* Work to complete *
Every line below that contains the word "show" must be copied.

* Supplied records *
theorem uniWrite_good (s : State) (b : By) (a : Nat) (bs : List Byte) : StaysGood s (uniWrite s b a bs) := by
  unfold uniWrite
  dsimp only
  refine StaysGood.trans (StaysGood.foldl (fun u x => touchTile_good b true a bs.length u x) (tilesOf a bs.length) s) ?_
  generalize List.foldl (touchTile b true a bs.length) s (tilesOf a bs.length) = u
  refine StaysGood.trans (t := writeErrors u b a bs.length) ⟨fun h => by unfold writeErrors; rw [h]; exact h⟩ ?_
  exact ((evalRings_keeps ..).staysGood (by decide)).after (((evalWaits_keeps ..).staysGood (by decide)).after (StaysGood.of rfl))

theorem devWrite_good (s : State) (b : By) (a : Nat) (bs : List Byte) : StaysGood s (devWrite s b a bs) := by
  unfold devWrite
  split
  · split
    · exact ((countDma_keeps ..).staysGood (by decide)).after (StaysGood.of rfl)
    · exact StaysGood.refl s
  · exact uniWrite_good ..

theorem rdsTouch_good (b : By) : ∀ (l : List Rd) (s : State), StaysGood s (rdsTouch b s l) := by
  have one : ∀ (r : Rd) (s : State), StaysGood s (r.touch s b) := fun r s => by
    unfold Rd.touch
    split
    · exact (spTouch_keeps ..).staysGood (by decide)
    · exact devTouch_good ..
  intro l
  induction l with
  | nil => exact StaysGood.refl
  | cons r l ih =>
    intro s
    unfold rdsTouch
    split
    · exact one r s
    · exact (one r s).trans (ih _)

theorem rdsTouch_backing (b : By) : ∀ (l : List Rd) (s : State), Backing s (rdsTouch b s l) := by
  have one : ∀ (r : Rd) (s : State), Backing s (r.touch s b) := fun r s => by
    unfold Rd.touch
    split
    · exact (spTouch_keeps ..).backing (by decide) (by decide)
    · exact devTouch_backing ..
  intro l
  induction l with
  | nil => exact Backing.refl
  | cons r l ih =>
    intro s
    unfold rdsTouch
    split
    · exact one r s
    · exact (one r s).trans (ih _)

theorem applyWrs_good (b : By) : ∀ (ws : List Wr) (s : State), (∀ w ∈ ws, w.scratch = none) → StaysGood s (applyWrs b s ws) ∧ ∀ n, ((applyWrs b s ws).core n).bad = (s.core n).bad := by
  intro ws
  induction ws with
  | nil => exact fun s _ => ⟨StaysGood.refl s, fun _ => rfl⟩
  | cons w ws ih =>
    intro s h
    have e : applyWr b s w = devWrite s b w.addr w.bytes := by unfold applyWr; rw [h w (by simp)]
    obtain ⟨g1, g2⟩ := ih (applyWr b s w) (fun v hv => h v (List.mem_cons_of_mem _ hv))
    refine ⟨StaysGood.trans (by rw [e]; exact devWrite_good ..) g1, fun n => (g2 n).trans ?_⟩
    rw [e]
    exact ((devWrite_cores s b w.addr w.bytes).core n).bad

/-! ### No fault -/

theorem anyTileLost {s : State} (l : Lossless s) (ts : List Nat) : ts.find? (tileLost s) = none :=
  List.find?_eq_none.mpr (fun t _ => by rw [tileLost_lossless l t]; simp)

theorem devFault_good {s : State} (l : Lossless s) (h : s.uniBad = []) {a n : Nat} (ha : spaceOf a = .uni) : devFault s a n = none := by
  unfold devFault
  rw [ha]
  dsimp only
  unfold uniFault
  rw [h, anyTileLost l]
  simp [badWords]

theorem devWrFault_good {s : State} (l : Lossless s) {a n : Nat} (ha : spaceOf a = .uni) : devWrFault s a n = none := by
  unfold devWrFault
  rw [ha, anyTileLost l]
  simp

/-- A part of a region that hits no unbacked tile hits none. -/
theorem hitsUnbacked_part {s : State} {a n b m : Nat} (h : hitsUnbacked s a n = false) (h1 : a ≤ b) (h2 : b + m ≤ a + n) : hitsUnbacked s b m = false := by
  have hb : ∀ t, b / 4096 ≤ t → t * 4096 < b + m → tileBacked s t = true := fun t t1 t2 => backed_of h (by omega) (by omega)
  unfold hitsUnbacked at h ⊢
  split
  · next hr =>
    rw [if_pos hr] at h
    simp only [decide_eq_false_iff_not] at h ⊢
    omega
  · rw [List.any_eq_false]
    intro i hi
    rw [List.mem_range] at hi
    rw [hb _ (by omega) (by omega)]
    simp

theorem spaceOf_uni {a : Nat} (h : a < Config.uniTop) : spaceOf a = .uni := by unfold spaceOf; rw [if_pos h]

/-! ### The pieces of a tile -/

theorem piecesFrom_len : ∀ (k a : Nat) (bs : List Byte), bs.length = 64 * k → ∀ w ∈ piecesFrom k a bs, w.scratch = none ∧ a ≤ w.addr ∧ w.addr + w.bytes.length ≤ a + 64 * k ∧ 0 < w.bytes.length := by
  intro k
  induction k with
  | zero => intro a bs _ w hw; cases hw
  | succ k ih =>
    intro a bs hl w hw
    rcases List.mem_cons.mp hw with rfl | hw
    · refine ⟨rfl, Nat.le_refl _, ?_, ?_⟩ <;> (dsimp only; rw [List.length_take]; omega)
    · obtain ⟨h1, h2, h3, h4⟩ := ih _ _ (by rw [List.length_drop]; omega) w hw
      exact ⟨h1, by omega, by omega, h4⟩

theorem f32Bytes_length : ∀ l : List F32, (f32Bytes l).length = 4 * l.length := by
  intro l
  induction l with
  | nil => rfl
  | cons x l ih =>
    show (natLE 4 x.toNat ++ f32Bytes l).length = _
    rw [List.length_append, ih, natLE_length, List.length_cons]
    omega

/-- A tile's totals go to the 4 KiB of its accumulator. -/
theorem tileWrs_in (s : State) (n : Nat) (g : GCmd) (t : Nat) :
    ∀ w ∈ tileWrs s n g t, w.scratch = none ∧ (gatherStat s g).accAt g.rec' t ≤ w.addr ∧ w.addr + w.bytes.length ≤ (gatherStat s g).accAt g.rec' t + 4096 ∧ 0 < w.bytes.length := by
  intro w h
  unfold tileWrs at h
  dsimp only at h
  unfold pieces at h
  have hl : ∀ f : Nat → Nat → F32, ((List.range 32).flatMap (fun p => (List.range 32).map (f p))).length = 1024 := fun f => by
    simp only [List.length_flatMap, List.length_map, List.length_range]
    rfl
  rw [f32Bytes_length, hl] at h
  exact piecesFrom_len 64 _ _ (by rw [f32Bytes_length, hl]) w h

theorem wroteAll_out (a : Nat) : ∀ (ws : List Wr) (m : Mem), (∀ w ∈ ws, a < w.addr ∨ w.addr + w.bytes.length ≤ a) → mget (wroteAll m ws) a = mget m a := by
  intro ws
  induction ws with
  | nil => intro m _; rfl
  | cons w ws ih =>
    intro m h
    show mget (wroteAll (mwrite m w.addr w.bytes) ws) a = _
    rw [ih _ (fun v hv => h v (List.mem_cons_of_mem _ hv)), mget_mwrite_out _ _ _ _ (h w (List.mem_cons_self ..))]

* Finished exercise *
    show (natLE 4 x.toNat ++ f32Bytes l).length = _
    show mget (wroteAll (mwrite m w.addr w.bytes) ws) a = _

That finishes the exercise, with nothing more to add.